Sunday, November 04, 2007

Market Review - 11/05/2007

There are numerous headline concerns ranging from high commodity prices to slowing economy and pessimism fueled by credit concerns. Similarly, there is a growing fear in the marketplace. Plenty of pundits continue to address worrisome issues. At one point this week, the ratio of analyst downgrade to upgrade stood at 3:1. Put/Call ratio increased as well, signaling an increase in negative sentiment.

Weakness in Financials, once again remains a dominant theme among participants. Following tremendous strength in the past few years, the current environment is least favorable from a business cycle perspective. Clearly, the sector underperformed and fundamentals are deteriorating. Although additional bad news lingers, stocks are becoming deeply oversold in the near-term.

Federal Reserve rate cuts sparked only a short-lived market reaction. Interestingly, the rate cut announcement received a tame response. Let's not forget, the $41 billion temporary reserve added to the US banking system last Thursday. Yet another example of Federal Reserves attempt to create liquidity with hopes of stabilizing credit risks.

Finally, most institutions closed their books on the year and sold their losing positions for tax purposes. Perhaps, this contributed to additional selling pressure resulting in a negative finish for the broader markets. (S&P -1.67%, Dow Jones -1.53% and Russell 2000 -2.87%).

Investment Strategy:

For those seeking to protect or grow wealth in the stock market, a systematic approach is much needed. At least one way to examine ideas is to review actionable global themes. Another approach is to make stock specific bets despite an eventful macro backdrop. Ideally, a balance of both can produce fruitful returns. In addition, investor psychology, seasonality and momentum are vital as well. The challenge is to construct a winning portfolio given the growing variables in the marketplace. On that note, here is a chart of sector allocation and stock specific ideas examined below.

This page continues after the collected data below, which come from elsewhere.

/-- A record with the next SEQ placed in its queue (R340). -/
def State.enqueue (s : State) (r : Record) : State :=
  let r := { r with seq := s.get pgRec .NEXT_SEQ }
  let s := s.put pgRec .NEXT_SEQ (r.seq + 1)
  if protectedCode r.code then { s with evr := { s.evr with queueProt := s.evr.queueProt ++ [r] } }
  else { s with evr := { s.evr with queueGen := s.evr.queueGen ++ [r] } }

/-- ERR_CAP: the first error since VALID was last cleared (R31). -/
def State.capture (s : State) (code : Nat) (p : Page) (frame : Nat) : State :=
  if s.flag p .CAP_VALID || noticeCode code then s
  else ((s.put p .CAP_CODE code).put p .CAP_FRAME_LO (frame % 4096)).put p .CAP_VALID 1

/-- A general record queued, or dropped and counted for the next DROPPED record where no place is free (R343). -/
def State.queueGeneral (s : State) (r : Record) : State :=
  if s.evr.queueGen.length < 4096 then s.enqueue r
  else
    let s := { s with evr := { s.evr with
      dropFirst := some (s.evr.dropFirst.getD r.frame), dropLast := r.frame, dropCount := s.evr.dropCount + 1 } }
    (s.bump pgRec .DROPPED_CNT).put pgRec .EVT (s.get pgRec .EVT ||| 2)

/-- A general record under the limit of its pair (R344): beyond 64 queued in a second it is suppressed; one that finds no place does not count. -/
def State.postGeneral (s : State) (r : Record) : State :=
  let k := (r.source, r.code)
  let n := s.evr.perSecond.get k 0
  let counted := { s with evr := { s.evr with perSecond := s.evr.perSecond.put k (n + 1) } }
  if 64 ≤ n then counted.bump pgRec .REPEAT_CNT
  else if s.evr.queueGen.length < 4096 then counted.queueGeneral r
  else s.queueGeneral r

/-- A protected record (R342, R393): queued, or held in the pending place of its code, or merged into it. -/
def State.postProtected (s : State) (r : Record) : State :=
  if s.evr.queueProt.length < protLimit r.code && (keptCode r.code || s.evr.pendProt.isEmpty) then s.enqueue r
  else if (s.evr.pendProt.find? r.code).isSome then s.bump pgRec .PROT_MERGED
  else { s with evr := { s.evr with pendProt := s.evr.pendProt.put r.code r } }

/-- An event record of a page with its payload, at a given frame (R337); nothing is recorded while the keeper is without power. -/
def State.recordAt (s : State) (code : Nat) (p : Page) (payload : List Byte) (frame : Nat) : State :=
  if s.pw.keeperOn then
    let r := s.mkRecord code p payload frame
    let s := if protectedCode code then s.postProtected r else s.postGeneral r
    s.capture code p frame
  else s

/-- An event record of a page (R337). -/
def State.record (s : State) (code : Nat) (p : Page) (payload : List Byte := []) : State :=
  s.recordAt code p payload (s.pageFrame p)

/-- An EVT bit set, without a record of its own (R350). -/
def State.evt (s : State) (p : Page) (bit : Nat) : State := s.put p .EVT (s.get p .EVT ||| 2 ^ bit)

/-- The interrupt or trap request of a page: some EVT bit is set whose EVT_EN bit is 1 (R31). No row of the table reads it: the manual names neither a vector for it nor what a trap makes a sequencer do. -/
def State.pageRequest (s : State) (p : Page) : Bool := s.get p .EVT &&& s.get p .EVT_EN != 0
/-- With CTL.TRAP_EN the request of a page is a trap to the bed sequencer or control processor, else an interrupt (R31). -/
def State.pageTrap (s : State) (p : Page) : Bool := s.pageRequest p && s.flag p .TRAP_EN
@[inherit_doc State.pageTrap] def State.pageInterrupt (s : State) (p : Page) : Bool := s.pageRequest p && !s.flag p .TRAP_EN

/-- An EVT bit set with its record: local code 0x20 + bit (R350). -/
def State.raise (s : State) (p : Page) (bit : Nat) (payload : List Byte := []) : State :=
  (s.evt p bit).record (codeRange p.kind + 0x20 + bit) p payload

/-- A record of a common code 0xE0 to 0xFF in the page's range (R350). -/
def State.common (s : State) (p : Page) (loc : Nat) (payload : List Byte := []) : State :=
  s.record (codeRange p.kind + loc) p payload

/-- The state with something done once per key until the key is cleared (records "once per step"). -/
def State.onceDo (s : State) (k : Nat × Nat × Nat) (f : State → State) : State :=
  if s.once.contains k then s else { f s with once := k :: (f s).once }
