-- ==== Sys2Proof/Machine/Memory.lean ====
section
/-! DEFINITION. Device memory (R169 to R192) and the local stores (R113): bytes in canonical form, lines with POISON and REL, the bridge cache, the regulators' metering, address faults. -/

namespace Sys2Proof.Machine

/-! ### Cells: strictly rising addresses -/

/-- The byte listed at an address. -/
def cellFind : List Host.Cell → Nat → Option Byte
  | [], _ => none
  | (a', b) :: t, a => if a' = a then some b else cellFind t a

/-- The list with a byte at an address. -/
def cellPut : List Host.Cell → Nat → Byte → List Host.Cell
  | [], a, b => [(a, b)]
  | (a', b') :: t, a, b =>
    if a < a' then (a, b) :: (a', b') :: t
    else if a = a' then (a, b) :: t
    else (a', b') :: cellPut t a b

/-- The list without the addresses that satisfy a test. -/
def cellDrop (l : List Host.Cell) (p : Nat → Bool) : List Host.Cell := l.filter fun c => !p c.1

/-- Every address exceeds a bound, and the addresses rise strictly. -/
def cellsFrom : List Host.Cell → Nat → Bool
  | [], _ => true
  | (a, _) :: t, lo => decide (lo ≤ a) && cellsFrom t (a + 1)

/-! ### Addresses (R169 to R172) -/

/-- HOME_BED of a device address. -/
def homeOf (a : Nat) : Nat := bits a 40 3
/-- OFFSET of a device address. -/
def offsetOf (a : Nat) : Nat := a % 2 ^ 40
/-- The line of a device address. -/
def lineOf (a : Nat) : Nat := a / 64
/-- HOME_BED of a line. -/
def lineHome (l : Nat) : Nat := homeOf (64 * l)
/-- Bytes behind one bridge: 144 GiB (R169). -/
def bridgeBytes : Nat := 0x2400000000
/-- Bytes of the armature region (R150). -/
def regionBytes : Nat := 0x18000000

/-- The address breaks R169. -/
def badAddr (a : Nat) : Bool := decide (2 ^ 43 ≤ a) || decide (bridgeBytes ≤ offsetOf a)

/-- The boundary B between the interleaved and the stack-local area (R171). -/
def State.areaB (s : State) (home : Nat) : Nat := (144 - s.get (pgBridge home) .LOCAL_GIB) * 2 ^ 30

/-- Stack within the bridge and pseudo-channel of an address (R171). -/
def State.stackPc (s : State) (a : Nat) : Nat × Nat :=
  let o := offsetOf a
  let b := s.areaB (homeOf a)
  let g := s.get (pgBridge (homeOf a)) .LOCAL_GIB
  if o < b then
    let x := o / 256
    (x % 4, bits x 2 6 ^^^ bits x 8 6)
  else
    let part := g * 2 ^ 28
    let x := (o - b) % part / 256
    ((o - b) / part, bits x 0 6 ^^^ bits x 6 6)

/-- The byte in its pseudo-channel that an address stands for (R171). -/
def State.pcByte (s : State) (a : Nat) : Nat :=
  let o := offsetOf a
  let b := s.areaB (homeOf a)
  let g := s.get (pgBridge (homeOf a)) .LOCAL_GIB
  if o < b then o / 65536 * 256 + o % 256 else (144 - g) * 2 ^ 22 + (o - b) % (g * 2 ^ 28) / 256 / 64 * 256 + o % 256

/-- The device-wide stack (and memory controller, and update unit) of an address. -/
def State.stackOf (s : State) (a : Nat) : Nat := 4 * homeOf a + (s.stackPc a).1

/-- The line lies in a fenced pseudo-channel (R189). -/
def State.fenced (s : State) (a : Nat) : Bool := bitAt (s.get (pgMc (s.stackOf a)) .FENCED_MAP) (s.stackPc a).2

/-- The address lies in the armature region of a partition (R150). -/
def State.inRegion (s : State) (a : Nat) : Bool :=
  homeOf a == s.partFirst (s.partOf (homeOf a)) && decide (offsetOf a < regionBytes)

/-- An access by a requester of bed b is an address fault (R170, R185, R192; R150 for the host side; log 18 for a stopped memory controller). -/
def State.faulty (s : State) (bed : Nat) (host : Bool) (a : Nat) : Bool :=
  badAddr a || s.partOf (homeOf a) != s.partOf bed || !s.flag (pgBridge (homeOf a)) .RUN ||
    s.flag (pgBridge (homeOf a)) .SCRUB_BUSY || s.halts (pgMc (s.stackOf a)) || (host && s.inRegion a)

/-- An address fault: counted, captured and recorded at the bridge that bits [42:40] name (R170, log 20). -/
def State.countFault (s : State) (a : Nat) : State :=
  let p := pgBridge (homeOf a)
  ((s.bump p .ADDR_FAULTS).put p .FAULT_ADDR a).raise p 0

/-! ### Bytes -/

/-- What an unlisted byte reads as: 0 behind a bridge that a scrub has cleared (R185), otherwise no value of the model's own. -/
def MemSt.unlisted (m : MemSt) (a : Nat) : Option Byte :=
  if m.zeroed.contains (homeOf a) && (Tab.find? m.undef (lineOf a)).isNone then some 0 else none

/-- The byte that memory holds, if the manual says which. -/
def MemSt.raw (m : MemSt) (a : Nat) : Option Byte :=
  match cellFind m.cells a with
  | some b => some b
  | none => m.unlisted a

/-- The generation of an address's undefined content. -/
def MemSt.genOf (m : MemSt) (a : Nat) : Nat :=
  match Tab.find? m.undef (lineOf a) with
  | some g => g
  | none => m.bridgeGen.get (homeOf a) 0

/-- The byte at an address; undefined content is a free value (R178, R192, R382). -/
def MemSt.byte (m : MemSt) (a : Nat) : Byte := (m.raw a).getD (Config.freeByte (m.genOf a) a)

/-- Bytes from an address. -/
def MemSt.bytes (m : MemSt) (a n : Nat) : List Byte := (List.range n).map fun i => m.byte (a + i)

/-- A byte stored: a byte equal to what the address reads as unlisted leaves no entry. -/
def MemSt.setByte (m : MemSt) (a : Nat) (b : Byte) : MemSt :=
  if m.unlisted a = some b then { m with cells := cellDrop m.cells (· == a) }
  else { m with cells := cellPut m.cells a b }
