-- ==== Sys2Proof/Machine/Operands.lean ====
section
/-! DEFINITION. Operands of the vector engine (R125 to R128, R145): lanes, source codes, lane results with their flags and captures. -/

namespace Sys2Proof.Machine

/-! ### Lanes and registers -/

/-- The lanes that a half owns in the frame (R125, R142): VSPLIT 0 gives 0 to 31 forward and 32 to 63 backward, 1 all lanes to forward, 2 all lanes to backward. -/
def lanesOf (split : Nat) (backward : Bool) : List Nat :=
  if split = 1 then (if backward then [] else List.range 64)
  else if split = 2 then (if backward then List.range 64 else [])
  else if backward then (List.range 32).map (· + 32) else List.range 32

/-- The lanes of a half of a core in the current frame. -/
def State.lanes (s : State) (b c : Nat) (backward : Bool) : List Nat :=
  let f := s.armOf b
  lanesOf (vsplit f (listGroup f b c) (s.frameIn b)) backward

/-- A lane of a vector register. -/
def State.vreg (s : State) (n r l : Nat) : W32 := s.cores.vregs.get (n, r, l) 0

/-- The state with a lane of a vector register written. -/
def State.setVreg (s : State) (n r l : Nat) (v : W32) : State :=
  s.setCores { s.cores with vregs := s.cores.vregs.put (n, r, l) v }

/-- A scalar register of a context (R121). -/
def State.scalar (s : State) (n x k : Nat) : W32 := s.cores.scalars.get (n, x, k) 0

/-! ### Sources (R127, R145) -/

/-- A source code that R145 does not reserve. -/
def srcOk (code : Nat) : Bool :=
  decide (code ≤ 0x40) || (decide (0x48 ≤ code) && decide (code ≤ 0x50)) || code == 0xFF

/-- An instruction's register and source codes are none of the reserved ones. -/
def argsOk (i : VArgs) : Bool := decide (i.dst < 64) && srcOk i.a && srcOk i.b && srcOk i.c

/-- What a source reads in a lane (R127, R145); an operand whose code says unused is a free value (log 10). -/
def State.source (s : State) (w : VWhere) (i : VArgs) (code l : Nat) : Nat :=
  let n := coreNo w.bed.val w.core.val
  if code < 0x40 then (s.vreg n code l).toNat
  else if code = 0x40 then i.imm.toNat
  else if 0x48 ≤ code ∧ code ≤ 0x4F then (s.scalar n w.ctx.val (code - 0x48)).toNat
  else if code = 0x50 then s.localNum n (i.imm.toNat % 65536) 4
  else (Config.unusedSource w.opId).toNat

/-! ### Results (R76, R129, R130) -/

/-- What a lane forms: its 32 bits and its flags. -/
abbrev LaneResult := Nat × Flags

/-- A floating result: its own flags (R76). -/
def fpLane (c : Nat) : LaneResult := (c, fp32Flags c)

/-- An integer, bitwise or mask result raises no flag. -/
def intLane (c : Nat) : LaneResult := (c, Flags.none)

/-- The capture information of a vector result: source 3, or 4 for a load; a vector result names no output tile (log 13). -/
def vecCapture (w : VWhere) (frame source lane : Nat) : CapInfo :=
  { source := source, ctx := w.ctx.val, stream := b2n w.backward, entry := w.entry, frame := frame, cycle := w.cycle, opId := w.opId,
    layer := w.layer, rowBlk := 0, colBlk := 0, pos := lane }

/-- One lane's result written to DST with its flags and capture. -/
def State.laneOut (s : State) (w : VWhere) (i : VArgs) (source l : Nat) (r : LaneResult) : State :=
  (s.setVreg (coreNo w.bed.val w.core.val) i.dst l (BitVec.ofNat 32 r.1)).result w.bed.val w.core.val r.2
    (vecCapture w (s.get (pgBed w.bed.val) .FRAME_NUMBER) source l)

/-- A vector operation on every lane of the half: each lane's three sources are read before any lane is written, results in ascending lane order (R130). -/
def State.vectorOp (s : State) (w : VWhere) (i : VArgs) (f : Nat → Nat → Nat → LaneResult) : Host.Outcome State Fault Refusal :=
  if argsOk i then
    .next ((s.lanes w.bed.val w.core.val w.backward).foldl (fun t l =>
      t.laneOut w i 3 l (f (s.source w i i.a l) (s.source w i i.b l) (s.source w i i.c l))) s)
  else .fault .illFormed

end Sys2Proof.Machine
end

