/-- A position report: plane, switch and switch port in payload bytes 0 to 2 (R222, R225; log 31). -/
def State.positionIn (s : State) (p : Nat) (k : Packet) : State :=
  let pl := fieldAt k.payload 0 1
  let sw := fieldAt k.payload 1 1
  let po := fieldAt k.payload 2 1
  if 15 < pl || 63 < sw || 127 < po then s
  else if sw = 63 && po = 127 then ((s.put (pgPort p) .POS_VALID 0).mismatch p).deriveId
  else
    let s := ((s.put (pgPort p) .PLANE pl).put (pgPort p) .SWITCH sw).put (pgPort p) .SWITCH_PORT po
    (s.put (pgPort p) .POS_VALID 1).deriveId

/-- The map with one report taken. -/
def mapPut (m : List TopoEntry) (e : TopoEntry) : List TopoEntry :=
  m.filter (fun x => !(x.plane == e.plane && x.switch == e.switch && x.port == e.port)) ++ [e]

/-- The updated map taken into use: ROUTE_FRAME as a page of no bed has its frame (R136), REACHABLE, MAP_CHANGED, and PEER_LOST for peers that any partition newly loses (R226, R227, R239, R245). -/
def State.applyTopo (s : State) : State :=
  match s.fab.topoNew with
  | none => s
  | some m =>
    let lostOf := fun (s : State) (q : Nat) => (List.range 8191).filter fun d => s.peerLost q d
    let was := (List.range s.partCount).map (lostOf s)
    let s := s.setFab { s.fab with topo := m, topoNew := none }
    let s := [0, 1].foldl (fun s d =>
      ((s.put (pgLink d) .ROUTE_FRAME (s.pageFrame (pgLink d))).put (pgLink d) .REACHABLE (mapDevices m)).raise (pgLink d) 0) s
    (List.range s.partCount).foldl (fun s q =>
      if (lostOf s q).all fun d => (was.getD q []).contains d then s else s.raise (pgLink (s.partFirst q / 4)) 2) s

/-- A port report: plane, switch, port in payload bytes 0 to 2, the far end in bytes 3 and 4; it takes effect at the next tick of a bed, at once where none ticks (R226, R227; log 31). -/
def State.reportIn (s : State) (k : Packet) : State :=
  let e : TopoEntry := ⟨fieldAt k.payload 0 1, fieldAt k.payload 1 1, fieldAt k.payload 2 1, fieldAt k.payload 3 2, tfAt k 29 1⟩
  let t := s.setFab { s.fab with topoNew := some (mapPut (s.fab.topoNew.getD s.fab.topo) e) }
  if allBeds.any fun b => (s.bed b).origin && (s.bed b).started then t else t.applyTopo

/-- A TOPOLOGY packet by its KIND (R233); identity records concern switches only. -/
def State.topologyIn (s : State) (p : Nat) (k : Packet) : State :=
  if tfAt k 28 1 = 1 then s.positionIn p k else if tfAt k 28 1 = 2 then s.reportIn k else s

/-- TOPOLOGY_RECEIVE (R223 to R226). -/
def execTopologyReceive (port : Port) (packet : Packet) (s : State) : Host.Outcome State Fault Refusal :=
  s.consume port.val packet tyTopology fun s k => s.topologyIn port.val k

/-! ### Links (R219 to R221, R223) -/

/-- The order code (00_scope, R1). -/
def orderCode : List Byte := ascii "MVX-3072-LQ"

/-- The identity record that a port sends when it comes up (R223). -/
def State.identity (s : State) (p : Nat) : Packet :=
  let mask := (s.partPorts (s.portPart p)).foldl (fun a x => a + 2 ^ x) 0
  newPacket idNone s.myId (s.portPart p) 0 tyTopology false (List.replicate 20 0)
    (leBytes 8 Config.serial.toNat ++ padTo 16 orderCode ++ leBytes 1 (s.portFrameUs p) ++ leBytes 2 mask)

/-- A port begins to train: attempt 1 at full rate, or attempt 3 at fall-back rate under FORCE_FALLBACK (R221). -/
def State.train (s : State) (p : Nat) : State :=
  let s := s.portDown p 1
  s.setFab { s.fab with attempts := s.fab.attempts.put p (if s.flag (pgPort p) .FORCE_FALLBACK then 3 else 1) }

/-- PORT_RETRAIN (R221): lost lock, or more than 1,024 uncorrectable codewords in 1 ms. -/
def execPortRetrain (port : Port) (s : State) : Host.Outcome State Fault Refusal :=
  .next (if s.portUp port.val then s.train port.val else s)

/-- PORT_TRAINING_TIMEOUT (R221, R351): the next attempt, then fall-back rate, then the fence. -/
def execPortTrainingTimeout (port : Port) (s : State) : Host.Outcome State Fault Refusal :=
  let p := port.val
  if s.link p ≠ 1 then .next s
  else
    let a := s.fab.attempts.get p 1
    let s := s.record 0x0A11 (pgPort p) (leBytes 1 a)
    if 3 ≤ a then .next (s.fencePort p)
    else .next (s.setFab { s.fab with attempts := s.fab.attempts.put p (a + 1) })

Long: Technology (35%) and Healthcare (25%). Short: Financials (15%) and Energy (15%).

Technology:

Sector continues to work while displaying market leadership. Large Cap Growth Technology is an area of interest. Fundamentals remain strong for companies such as Microsoft, Cisco, Oracle and Intel. This sets a positive tone attracting investors towards the sector. These specific companies present further upside potential especially for longer-term investors. Of course, Google, Research In Motion and Apple have been the big winners, but at this point expect participation from other areas.

For broad sector exposure, consider the following funds:

QQQQ (Nasdaq 100 Trust Shares), IGM (Goldman Sachs Technology Index), XLK (S&P Technology),and MTK (Morgan Stanley Technology Index).

Technology Ideas:

SWKS (Skyworks): Improving margins and emerging strength bode well for this wireless chip maker. Buy point near $8.50-9 levels.

FFIV (F5 Networks): Appealing entry point above $34. Company should benefit from increasing demand for its advanced products as we approach an upgrade cycle in technology.

FDRY (Foundry Networks): After consolidating for 6+ years, company is benefiting from an increasing need for greater bandwidth. As a leader in its market, FDRY presents a sustainable growth. Look for near-term pullbacks as opportunity to buy.

Healthcare:

On a relative basis, several opportunities for those seeking a turn around in Pharmaceutical companies. For example, PPH (Pharmaceutical Holders Trust) is up 21% after bottoming in the summer of 2006. Also, on a stock specific basis, select names in Biotech and Medical Technology are favorable.

Healthcare Ideas:

SSRX (3SBIO Inc): A leading Chinese biotech company that remains profitable and a leader in its group. Given the 20% industry growth, 3SBIO presents attractive entry point despite near-term volatility.

ECLP (Eclipsys Corp): Attractive earnings and revenue growth for this healthcare software provider. Stabling around $25 and positive momentum remains intact.

CVTX (CV Therapeutics): Multi-month consolidation around $9-10 range. Promising product mix should contribute for an upside move from current levels.

Consumer Staples:

CQB (Chiquita Brands): Bottoming between $16-18 range. Timely entry point given managements revamped plans.